During the George W. Bush administration, House Speaker Nancy Pelosi took a trip to Syria and talked about improving U.S.-Syria relations with that government, irritating the White House.
Former President Jimmy Carter also traveled to Syria in 2008 to meet with Hamas about Mideast peace.
As recently as 2015, the act was mentioned again when 47 Republican U.S. senators wrote a letter to Iran downplaying the nuclear deal. Sen. Tom Cotton, who has been rumored to be in line as Trump's next CIA director, penned the letter — and was accused of violating the act.
The potential of a Logan Act violation was raised again when Democratic Rep. Tulsi Gabbard of Hawaii met with Syrian leader Bashar Assad in January of this year, before Trump was sworn in.

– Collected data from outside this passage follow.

/-- The pose policy of product `p` at `t` (R156). -/
def Dev.policyStep (d : Dev) (now t p : Nat) : Dev :=
  if !d.on (RATE.PROD_EN p) then ({ d with dec := { d.dec with pol := tdel d.dec.pol p } }).policyBits p false false false
  else
    let o : PolicySt := tget d.dec.pol p
    let below := d.belowMin p
    let exp0 := below && bitOf (d.rd DEC.HOLD_EXP) p
    let want := if !below then 0 else if exp0 then 3 else d.policyWant p
    let from_ := if want = 2 then some (o.holdFrom.getD t) else none
    let hm := d.rd (DEC.HOLD_MAX p)
    let expired := want == 2 && hm != 0 && (match from_ with | some f => decide (f + ms (100 * hm) ≤ t) | none => false)
    let act := if expired then 3 else want
    let d := ({ d with dec := { d.dec with pol := tset d.dec.pol p { act := act, holdFrom := if expired then none else from_ } } }).policyBits p below (act == 2)
      (exp0 || expired)
    let d := if expired then d.fire now EVT.DEC_HOLD_EXPIRED p 0 else d
    if act != o.act then d.fire now EVT.DEC_POSE_POLICY p act else d

/-- The behaviour in force for product `p`. -/
def Dev.policyOf (d : Dev) (p : Nat) : Nat := (tget d.dec.pol p).act

/-! ### Gates (R157) -/

/-- REASON of the gate that is closed for a point, if one is; with the new low-speed gate state. -/
def Dev.gateOf (d : Dev) (n : Nat) : Option Nat × Bool :=
  let g := d.geoOf n
  let m := d.rd (DEC.MIN_SPEED (d.rd (PD.PRODUCT n)))
  let low := if (d.decOf n).lowGate then decide (g.spd < m + 50) else decide (g.spd < m)
  let mx := d.rd CNT.MAX_APP_SPEED
  (if !g.valid then some 9 else if g.rev then some 10 else if low || (mx != 0 && decide (mx < g.spd)) then some 11 else none, low)

/-- The gates of every point at a T4. -/
def Dev.gateStep (d : Dev) : Dev := d.each d.validPts (fun d n => d.modDec n (fun p => { p with lowGate := (d.gateOf n).2 }))

/-! ### The automatic want of a point (R165) -/

/-- The state of a point at the opening of the window planned (R144, R161, R567). -/
def Dev.stateOpen (d : Dev) (n : Nat) : Bool := !(d.dec.openOff || d.dec.relightOff.contains n) && (d.decOf n).s

/-- The automatic want of a point for the state `s` at the opening, with the miss flag of R158. -/
def Dev.autoOf (d : Dev) (n : Nat) (s : Bool) : Auto × Bool :=
  let p := d.rd (PD.PRODUCT n)
  let c := d.decOf n
  let q : QSample := (if s then c.qOff else c.qOn).getD {}
  let a : QSample := (if s then c.pOff else c.pOn).getD q
  match (d.gateOf n).1 with
  | some r => ({ want := false, t := 0, exempt := true, reason := r, votes := false }, false)
  | none =>
    if d.policyOf p = 3 then ({ want := false, t := 0, exempt := true, reason := 7 }, false)
    else if d.policyOf p = 2 then ({ want := s, t := 0, reason := 8 }, false)
    else if (q.covMiss || q.rxMiss) && d.missPolicy p == 1 then ({ want := false, t := 0, exempt := true, reason := 6 }, false)
    else (d.testsAndEdge p (d.policyOf p == 1) a q s, q.covMiss || q.rxMiss)

/-! ### Sections (R151 to R153) -/

/-- The members of a section, in rising index. -/
def Dev.members (d : Dev) (sec : Nat) : List Nat := d.validPts.filter (d.inSection sec)

/-- The outcome of a vote (Table 04.4). -/
def Dev.vote (d : Dev) (sec c m : Nat) : Bool :=
  match d.rd (DEC.SECT_VOTE sec) with
  | 0 => decide (1 ≤ c)
  | 1 => decide (c = m)
  | 2 => decide (m < 2 * c)
  | _ => decide (d.rdPct (DEC.SECT_FRAC sec) * m ≤ 100 * c)

/-- Voting members that want on at position `t`. -/
def countAt (s : Bool) (vs : List Auto) (t : Nat) : Nat := (vs.filter (fun a => if a.t ≤ t then a.want else s)).length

"I wanted to see if there was, in some small way, a way that I could express the love and the aloha and the care that the American people have for the people of Syria," she told CNN.
The Obama administration's official position was regime change in Syria. President Trump has said the U.S. should work with Russia to bring peace in Syria. Russia's policy is to leave Assad in place.

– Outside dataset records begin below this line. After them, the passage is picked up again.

/-- HSG_OC, R297 and R320: a high-side switch carries at least `ma` mA for `held` cycles up to this instant; more than 10.0 A for 2 µs latches the
group. -/
def execHsgOc (el : Nat) (grp : Fin 8) (ma : BitVec 16) (held : Nat) (s : State) : Host.Outcome State Fault Refusal :=
  s.run el (fun now d => if d.driving && d.on (IDG.HSG_ON grp.val) && decide (10000 < ma.toNat) && decide (us 2 ≤ held) then
    let d := d.wr (IDG.I_HSG grp.val) (min 4095 ma.toNat)
    let on_ := (groupChs grp.val).filter (fun c => (d.idcCh c).act == .on)
    (d.idcGroupLatch now grp.val true).each on_ (fun d c => d.idcFault now c 4) else d)

/-- OPEN_LOAD, R320: the current of a channel is `ma` mA at OL_T in phase 0; where that is below I_HI / 16 the fault is reported, and the pulse
continues. -/
def execOpenLoad (el : Nat) (ch : Fin 32) (ma : BitVec 16) (s : State) : Host.Outcome State Fault Refusal :=
  s.run el (fun now d =>
    match (d.idcCh ch.val).act, (d.idcCh ch.val).pulse with
    | .on, some p =>
      if d.driving && p.phase == 0 && decide (p.start + 40000 * p.prof.olT ≤ now) && decide (16 * ma.toNat < p.ph.iHi) then d.idcFault now ch.val 1 else d
    | _, _ => d)

/-- What the converter's last samples say of the current that the channels of group `g` draw through its high side (R310, R321): those whose
low side is on, or that decay fast (log entry 139). -/
def Dev.drawnSum (d : Dev) (g : Nat) : Nat :=
  ((groupChs g).filter (fun c =>
    match (d.idcCh c).act, (d.idcCh c).pulse with
    | .on, some p => p.sense.lsOn || (p.ph.kind == 2 && p.ph.fast)
    | _, _ => (d.idcCh c).decay && (d.idcCh c).decFast)).map (fun c => d.rd (IDC.I_NOW c)) |>.sum

/-- MISMATCH, R321: a high-side switch carries `ma` mA, and its difference from the sum of the channels' currents has stood `held` cycles: above
300 mA for 200 µs sets MISMATCH. -/
def execMismatch (el : Nat) (grp : Fin 8) (ma : BitVec 16) (held : Nat) (s : State) : Host.Outcome State Fault Refusal :=
  s.run el (fun _ d => if d.driving && d.on (IDG.HSG_ON grp.val) then
    let d := d.wr (IDG.I_HSG grp.val) (min 4095 ma.toNat)
    if decide (300 < ((ma.toNat : Int) - d.drawnSum grp.val).natAbs) && decide (us 200 ≤ held) then d.wr (IDG.MISMATCH grp.val) 1 else d else d)

/-- IDC_OFF_TEST, R322: an off window is used; pin levels in steps A and B (0 LOW, 1 MID, 2 HIGH), and the sense offset that
a calibration finds, mA. -/
def execIdcOffTest (el : Nat) (ch : Fin 32) (a b : Fin 3) (ofs : BitVec 12) (s : State) : Host.Outcome State Fault Refusal :=
  s.run el (fun now d => if d.ticking then d.idcOffTest now ch.val a.val b.val ofs.toInt else d)

/-- IDC_FLT_CLR, R323. -/
def execIdcFltClr (el : Nat) (ch : Fin 32) (s : State) : Host.Outcome State Fault Refusal :=
  s.run el (fun now d => if d.hif.inService then d.idcFltClr now ch.val else d)

/-- GRP_FLT_CLR, R323. -/
def execGrpFltClr (el : Nat) (grp : Fin 8) (s : State) : Host.Outcome State Fault Refusal :=
  s.run el (fun now d => if d.hif.inService then d.grpFltClr now grp.val else d)

/-- REC_CH_SNAPSHOT, R329. -/
def execRecChSnapshot (el : Nat) (grp : Fin 8) (ch : BitVec 2) (s : State) : Host.Outcome State Fault Refusal :=
  s.run el (fun _ d => if d.hif.inService then d.recChWrite grp.val ch.toNat else d)

end Sys2Proof.Machine
end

Could the "very senior member" be susceptible?
We noted in February that if Flynn, in any way, reassured the Russian ambassador in his phone conversations or texts that the incoming Trump administration would loosen or drop the sanctions Obama put in place, that could potentially be a violation.
That could be the same for whoever "directed" Flynn (or whoever directed the person who directed Flynn) if there was reassurance on sanctions.
The charging documents note that:
"Flynn and the PTT official discussed the U.S. Sanctions, including the potential impact of those sanctions on the incoming administration's foreign policy goals. The PTT official and Flynn also discussed that the members of the Presidential Transition Team at Mar-a-lago did not want Russia to escalate the situation."
The charging documents do not make clear what Flynn urged exactly when it came to sanctions — if there was reassurance, for example. But there is a transcript of that call collected by the intelligence community, and presumably Mueller's team has reviewed it.
The White House said in February it was confident Flynn didn't say anything that violated the law.
"There was nothing wrong or inappropriate about those discussions," then-White House press secretary Sean Spicer contended after Flynn was fired in February.
The White House has not commented since Flynn's guilty plea.